Question

hw 9 rational functions
due wednesday by 11:59pm points 100 submitting an external tool
consider the graph of the function $f(x)=\frac{x^{2}-1}{x^{2}+3x - 4}$.
which describes the vertical asymptote and the removable discontinuity?
select the correct answer below:
the vertical asymptote is $x=-4$ and the removable discontinuity is at $x=-1$.
the vertical asymptote is $x=-4$ and the removable discontinuity is at $x = 1$.
the vertical asymptote is $x = 1$ and the removable discontinuity is at $x=-4$.
the vertical asymptote is $x = 1$ and the removable discontinuity is at $x = 4$.
the vertical asymptote is $x = 4$ and the removable discontinuity is at $x=-1$.
the vertical asymptote is $x = 4$ and the removable discontinuity is at $x = 1$.

Explanation:

Step1: Factor the numerator and denominator

The numerator $x^{2}-1=(x + 1)(x - 1)$. The denominator $x^{2}+3x - 4=(x + 4)(x - 1)$. So $f(x)=\frac{(x + 1)(x - 1)}{(x + 4)(x - 1)}$.

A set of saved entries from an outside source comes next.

/-! ### The vector file -/

/-- Element-wise instructions (R216 to R224, R238, R239) with the number rules of R27 to R51; which lanes are late is
a free value (assumption log 4). -/
def Obligations.VectorElements : Prop :=
  ∀ (r : Ring) (o : F3) (x : Option XV) (e : XV) (s : State) (l : Links),
    let v := s.cur.xv x
    -- the instruction i, issued as q, writes to the enabled lanes of d what `lane` gives from the lanes of a, b and c
    let elements := fun (i : Instr) (opc : Nat) (q : VIssue) (x : Option XV) (b c : List W32)
        (lane : (Nat → Bool) → Nat → W32 → W32 → W32 → Lane) =>
      s.Goes (q.issue r opc x s.cur) [] l →
        let w := s.cur.xv x
        let t := (s.late (q.fp && w.format.isFp)).2
        let ls := laneMap (s.cur.governs w) (lane (s.late (q.fp && w.format.isFp)).1) (s.cur.x.vec o.a.toNat) b c
        exec i s = (t.counted w.format ls).writes (q.issue r opc x s.cur) l
          [.vec o.d.toNat (s.cur.governs w) (ls.map fun k => BitVec.ofNat 32 k.v)]
    let regA := s.cur.x.vec o.a.toNat
    let regB := s.cur.x.vec o.b.toNat
    let two : VIssue := { fp := true, fmts := [1, 2, 3, 10, 11], sela := s.selOf x, selb := s.selOf x,
                          vecs := [o.a.toNat, o.b.toNat], names := [.vec o.d.toNat] }
    let one : VIssue := { fmts := [1, 2, 3, 10], sela := s.selOf x, vecs := [o.a.toNat], names := [.vec o.d.toNat] }
    let plain2 : VIssue := { vecs := [o.a.toNat, o.b.toNat], names := [.vec o.d.toNat] }
    let plain1 : VIssue := { vecs := [o.a.toNat], names := [.vec o.d.toNat] }
    let p := fun (w : XV) (a : W32) => pick w.format.bits w.sela.toNat a
    let p' := fun (w : XV) (b : W32) => pick w.format.bits w.selb.toNat b
    -- a result rounded from the exact value k, of sources xs; an integer result from the integer n
    let rounded := fun (w : XV) (late : Bool) (k : Val) (xs : List Val) =>
      fpLane w.format late k (roundE k w.format w.rnd.toNat) (xs.any Val.isNan) (xs.any fun y => !y.isFin)
    let whole := fun (w : XV) (n : Int) => Lane.plain (intResult w.format w.rnd.toNat n)
    let sum := fun (w : XV) (neg : Bool) (late : Nat → Bool) (i : Nat) (a b : W32) =>
      let m := exact w.format (p w a)
      let n := exact w.format (p' w b)
      if w.format.float.isSome then rounded w (late i) (Val.add w.rnd.toNat m (if neg then n.negate else n)) [m, n]
      else whole w (intOf w.format (p w a) + (if neg then -1 else 1) * intOf w.format (p' w b))
    let product := fun (w : XV) (late : Nat → Bool) (i : Nat) (a b : W32) =>
      let m := exact w.format (p w a)
      let n := exact w.format (p' w b)
      if w.format.float.isSome then rounded w (late i) (Val.mul m n) [m, n]
      else whole w (intOf w.format (p w a) * intOf w.format (p' w b))
    let fused := fun (w : XV) (late : Nat → Bool) (i : Nat) (a b c : W32) =>
      let m := exact w.format (p w a)
      let n := exact w.format (p' w b)
      let k := exact w.format (pick w.format.bits 0 c)
      if w.format.float.isSome then rounded w (late i) (Val.add w.rnd.toNat (Val.mul m n) k) [m, n, k]
      else whole w (intOf w.format (p w a) * intOf w.format (p' w b) + intOf w.format (pick w.format.bits 0 c))
    let extreme := fun (w : XV) (less : Bool) (late : Nat → Bool) (i : Nat) (a b : W32) =>
      chosenLane w.format (late i) (maxEnc w.format less (p w a) (p' w b))
        ((exact w.format (p w a)).isNan || (exact w.format (p' w b)).isNan)
    -- a sign changes without arithmetic: no lane of it is late, no event is counted
    let signed := fun (w : XV) (f : Nat → Nat) (n : Int → Int) (a : W32) =>
      if w.format.float.isSome then Lane.plain (f (p w a)) else whole w (n (intOf w.format (p w a)))
    elements (.vadd r o x) 0x60 two x regB regA (fun late i a b _ => sum v false late i a b) ∧
    elements (.vsub r o x) 0x61 two x regB regA (fun late i a b _ => sum v true late i a b) ∧
    elements (.vmul r o x) 0x62 two x regB regA (fun late i a b _ => product v late i a b) ∧
    elements (.vfma r o e) 0x63 { fp := true, fmts := [1, 2, 3, 10, 11], sela := s.selOf (some e), selb := s.selOf (some e),
                                  lat := 8, vecs := [o.a.toNat, o.b.toNat, e.c.toNat], names := [.vec o.d.toNat] } (some e) regB (s.cur.x.vec e.c.toNat)
      (fun late i a b c => fused e late i a b c) ∧
    elements (.vmin r o x) 0x64 two x regB regA (fun late i a b _ => extreme v true late i a b) ∧
    elements (.vmax r o x) 0x65 two x regB regA (fun late i a b _ => extreme v false late i a b) ∧
    elements (.vabs r o x) 0x66 one x regA regA
      (fun _ _ a _ _ => signed v (fun k => k % 2 ^ (v.format.bits - 1)) (fun n => (n.natAbs : Int)) a) ∧
    elements (.vneg r o x) 0x67 one x regA regA
      (fun _ _ a _ _ => signed v (fun k => (k + 2 ^ (v.format.bits - 1)) % 2 ^ v.format.bits) (fun n => -n) a) ∧
    elements (.vand r o x) 0x68 plain2 x regB regA (fun _ _ a b _ => Lane.plain (a &&& b).toNat) ∧
    elements (.vor r o x) 0x69 plain2 x regB regA (fun _ _ a b _ => Lane.plain (a ||| b).toNat) ∧
    elements (.vxor r o x) 0x6A plain2 x regB regA (fun _ _ a b _ => Lane.plain (a ^^^ b).toNat) ∧
    elements (.vnot r o x) 0x6B plain1 x regA regA (fun _ _ a _ _ => Lane.plain (~~~a).toNat) ∧
    elements (.vshl r o x) 0x6C plain2 x regB regA (fun _ _ a b _ => Lane.plain (a <<< (b.toNat % 32)).toNat) ∧
    elements (.vshr r o x) 0x6D plain2 x regB regA (fun _ _ a b _ => Lane.plain (a >>> (b.toNat % 32)).toNat) ∧
    elements (.vsra r o x) 0x6E plain2 x regB regA (fun _ _ a b _ => Lane.plain (a.sshiftRight (b.toNat % 32)).toNat) ∧
    elements (.vmov r o x) 0x71 plain1 x regA regA (fun _ _ a _ _ => Lane.plain a.toNat) ∧
    -- conversion, from the format SRCF of FLAGS
    (let f := getBits e.flags 0 4
     elements (.vcvt r o e) 0x74 { fp := true, fmts := convFmts, sela := selLimit f, ok := convFmts.contains f,
                                   vecs := [o.a.toNat], names := [.vec o.d.toNat] } (some e) regA regA (fun late i a _ _ =>
         let src := (Fmt.ofCode f).getD .untyped
         rounded e (late i) (exact src (pick src.bits e.sela.toNat a)) [exact src (pick src.bits e.sela.toNat a)])) ∧
    -- special functions
    (∀ k ∈ [(Instr.vexp2 r o x, 0x90, SpecFn.exp2), (.vlog2 r o x, 0x91, .log2), (.vrcp r o x, 0x92, .rcp),
            (.vrsq r o x, 0x93, .rsq), (.vtanh r o x, 0x94, .tanh), (.vsigm r o x, 0x95, .sigm), (.vsin r o x, 0x96, .sin),
            (.vcos r o x, 0x97, .cos)],
      elements k.1 k.2.1 { fp := true, fmts := [1, 2, 3], sela := s.selOf x, unit := .sfu, lat := 24, vecs := [o.a.toNat],
                           names := [.vec o.d.toNat] } x regA regA (specialLane k.2.2 v)) ∧
    -- what a special function delivers where no lane is late: its special values, and elsewhere the correctly rounded
    -- value outside the fast interval, one of the encodings next to it inside
    (∀ (fn : SpecFn) (a b c : W32) (i : Nat), v.format ∈ [Fmt.f32, .bf16, .f16] →
      let k := pick v.format.bits v.sela.toNat a
      let out := (specialLane fn v (fun _ => false) i a b c).v
      (∀ y, fn.special (exact v.format k) = some y → out = round y v.format 0) ∧
      (fn.fast v.format k = false → out = fn.nearest (exact v.format k) v.format 0) ∧
      (fn.fast v.format k = true → out ∈ fn.near (exact v.format k) v.format))
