/-! ### Engines -/

/-- A change of the strand at the front that its frame does not see. -/
theorem setCur_holds {s : State} {f : Strand → Strand} (k : s.cur.Keeps (f s.cur)) (r : (f s.cur).regs = s.cur.regs)
    (y : (f s.cur).sys.untrapped = s.cur.sys.untrapped) : s.Holds (s.setCur f) :=
  .of_cur (by simp [State.KeepsRest]) k r y

theorem setEng_holds (s : State) (g : Eng) (f : Engine → Engine) : s.Holds (s.setEng g f) :=
  setCur_holds (by simp [Strand.Keeps]) rfl rfl

/-- Whether a result of X lands does not rest on more than the results in flight and X's region. -/
theorem Strand.Calm.of_same {s t : Strand} (h : s.Calm) (k : t.fl = s.fl) (x : t.x.timed = s.x.timed) : t.Calm := by
  intro f hf
  have := h f (k ▸ hf)
  simp only [Strand.due, Strand.ticks, Strand.timed, x] at this ⊢
  exact this

theorem tickOn_holds {s : State} {g : Eng} (h : g = .x → s.cur.Calm) : s.Holds (s.tickOn g) := by
  simp only [State.tickOn, landed_calm h]
  split
  · exact (setEng_holds ..).trans (setCur_holds (by simp [Strand.Keeps]) rfl rfl)
  · exact setEng_holds ..

theorem stall_holds (s : State) (g : Eng) (w : Nat) : s.Holds (s.stall g w) :=
  (setEng_holds ..).trans (countCur_counts ..).holds

theorem bubble_holds {s : State} {g : Eng} (h : g = .x → s.cur.Calm) : s.Holds (s.bubble g) :=
  (setEng_holds ..).trans (tickOn_holds fun k => (h k).of_same rfl rfl)

theorem unhold_holds (s : State) (g : Eng) (o : Option Nat) : s.Holds (s.unhold g o) := by
  simp only [State.unhold]
  split
  · exact .refl s
  · exact .of_cur (by simp [State.KeepsRest]) (by simp [Strand.Keeps]) rfl rfl

/-! ### Moving through the text -/

/-- What a move of an engine changes: that engine alone. -/
def Strand.MovesOnly (s t : Strand) : Prop := ∃ e, t = { s with eng := e }

theorem Strand.MovesOnly.refl (s : Strand) : s.MovesOnly s := ⟨s.eng, rfl⟩

theorem Strand.MovesOnly.trans {r s t : Strand} (h : r.MovesOnly s) (k : s.MovesOnly t) : r.MovesOnly t := by
  obtain ⟨a, rfl⟩ := h
  obtain ⟨b, rfl⟩ := k
  exact ⟨b, rfl⟩

theorem Strand.setEngine_movesOnly (t : Strand) (g : Eng) (f : Engine → Engine) : t.MovesOnly (t.setEngine g f) := ⟨_, rfl⟩

theorem moveOver_movesOnly (g : Eng) (k n : Nat) (t : Strand) : t.MovesOnly (Strand.moveOver g k n t).1 := by
  induction k generalizing n t with
  | zero =>
    unfold Strand.moveOver
    split
    · split <;> exact ⟨_, rfl⟩
    · dsimp only
      split <;> exact ⟨_, rfl⟩
  | succ k ih =>
    unfold Strand.moveOver
    split
    · split <;> exact ⟨_, rfl⟩
    · dsimp only
      split
      · exact ⟨_, rfl⟩
      · exact Strand.MovesOnly.trans ⟨_, rfl⟩ (ih ..)

theorem moveTo_movesOnly (g : Eng) (n : Nat) (t : Strand) : t.MovesOnly (Strand.moveTo g n t).1 := moveOver_movesOnly ..

theorem moveOn_movesOnly (t : Strand) (g : Eng) (n : Nat) : t.MovesOnly (t.moveOn g n).1 := by
  simp only [Strand.moveOn]
  split
  · exact Strand.MovesOnly.trans ⟨_, rfl⟩ (moveTo_movesOnly ..)
  · split
    · exact ⟨_, rfl⟩
    · exact Strand.MovesOnly.trans ⟨_, rfl⟩ (moveTo_movesOnly ..)

theorem Strand.MovesOnly.holds {s : State} {t : Strand} (h : s.cur.MovesOnly t) : s.Holds { s with cur := t } := by
  obtain ⟨e, rfl⟩ := h
  exact .of_cur (by simp [State.KeepsRest]) (by simp [Strand.Keeps]) rfl rfl

theorem settleMove_movesOnly (t : Strand) (g : Eng) : t.MovesOnly (t.settleMove g) := by
  simp only [Strand.settleMove]
  split
  · exact .refl t
  · exact Strand.setEngine_movesOnly ..

theorem settleMoves_movesOnly (t : Strand) (g : Option Eng) : t.MovesOnly (t.settleMoves g) := by
  simp only [Strand.settleMoves]
  suffices h : ∀ (l : List Eng) (t : Strand), t.MovesOnly (l.foldl (fun t h => if g = some h then t else t.settleMove h) t)
    from h _ _
  intro l
  induction l with
  | nil => exact fun t => .refl t
  | cons h l ih =>
    intro t
    rw [List.foldl_cons]
    refine Strand.MovesOnly.trans ?_ (ih _)
    split
    · exact .refl t
    · exact settleMove_movesOnly ..

/-! ### Traps -/

theorem dropAnswers_holds (s : State) : s.Holds s.dropAnswers := by
  simp only [State.dropAnswers]
  split
  · exact .refl s
  · exact .of_cur (by simp [State.KeepsRest]) (.refl _) rfl rfl

theorem trapArgs_holds (s : State) (args : List Word) : s.Holds (s.trapArgs args).2 := by
  simp only [State.trapArgs]
  split
  · exact .of_cur (by simp [State.KeepsRest]) (.refl _) rfl rfl
  · exact .refl s

theorem pushRecord_holds (s : State) (c : Nat) (h : Bool) (r : List Byte) : s.Holds (s.pushRecord c h r) :=
  .of_cur (by simp [State.KeepsRest, State.pushRecord, State.setCtx]) (.refl _) rfl rfl

theorem postOnce_holds (s : State) (w : What) (a b : Nat) : s.Holds (s.postOnce w a b) := by
  simp only [State.postOnce]
  split
  · exact .refl s
  · exact .of_cur (by simp [State.KeepsRest, State.post]) (.refl _) rfl rfl

theorem taskStatus_holds (s : State) (k n : Nat) : s.Holds (s.taskStatus k n) := by
  simp only [State.taskStatus]
  split
  · exact .refl s
  · exact .of_cur (by simp [State.KeepsRest]) (.refl _) rfl rfl

theorem abortStrand_holds (s : State) (n : Nat) : s.Holds (s.abortStrand n) :=
  ((taskStatus_holds ..).trans (setCur_holds (by simp [Strand.Keeps]) rfl rfl)).trans (postOnce_holds ..)

theorem noteTrap_holds (s : State) (g : Eng) (code : Nat) (info : Word) (args : List Word) :
    s.Holds (s.noteTrap g code info args) :=
  ((setEng_holds ..).trans (setCur_holds (by simp [Strand.Keeps]) rfl rfl)).trans (emitCore_counts ..).holds
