-- ==== Sys2Proof/Laws/Exec.lean ====
section
/-! SUPPORT. The meaning that exec gives each constructor. -/

namespace Sys2Proof.Machine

Step2: Find the vertical asymptote

Vertical asymptotes occur where the denominator is zero and the numerator is non - zero. Set the denominator $(x + 4)(x - 1)=0$. Solving gives $x=-4$ or $x = 1$. But since we can cancel out the factor $(x - 1)$ in the numerator and denominator, $x=-4$ is the vertical asymptote.

Step3: Find the removable discontinuity

A removable discontinuity occurs when a factor can be canceled out in the numerator and denominator. After canceling out $(x - 1)$ (where $x
eq1$), there is a removable discontinuity at $x = 1$.

Answer:

The vertical asymptote is $x=-4$ and the removable discontinuity is at $x = 1$. So the correct answer is: The vertical asymptote is $x=-4$ and the removable discontinuity is at $x = 1$.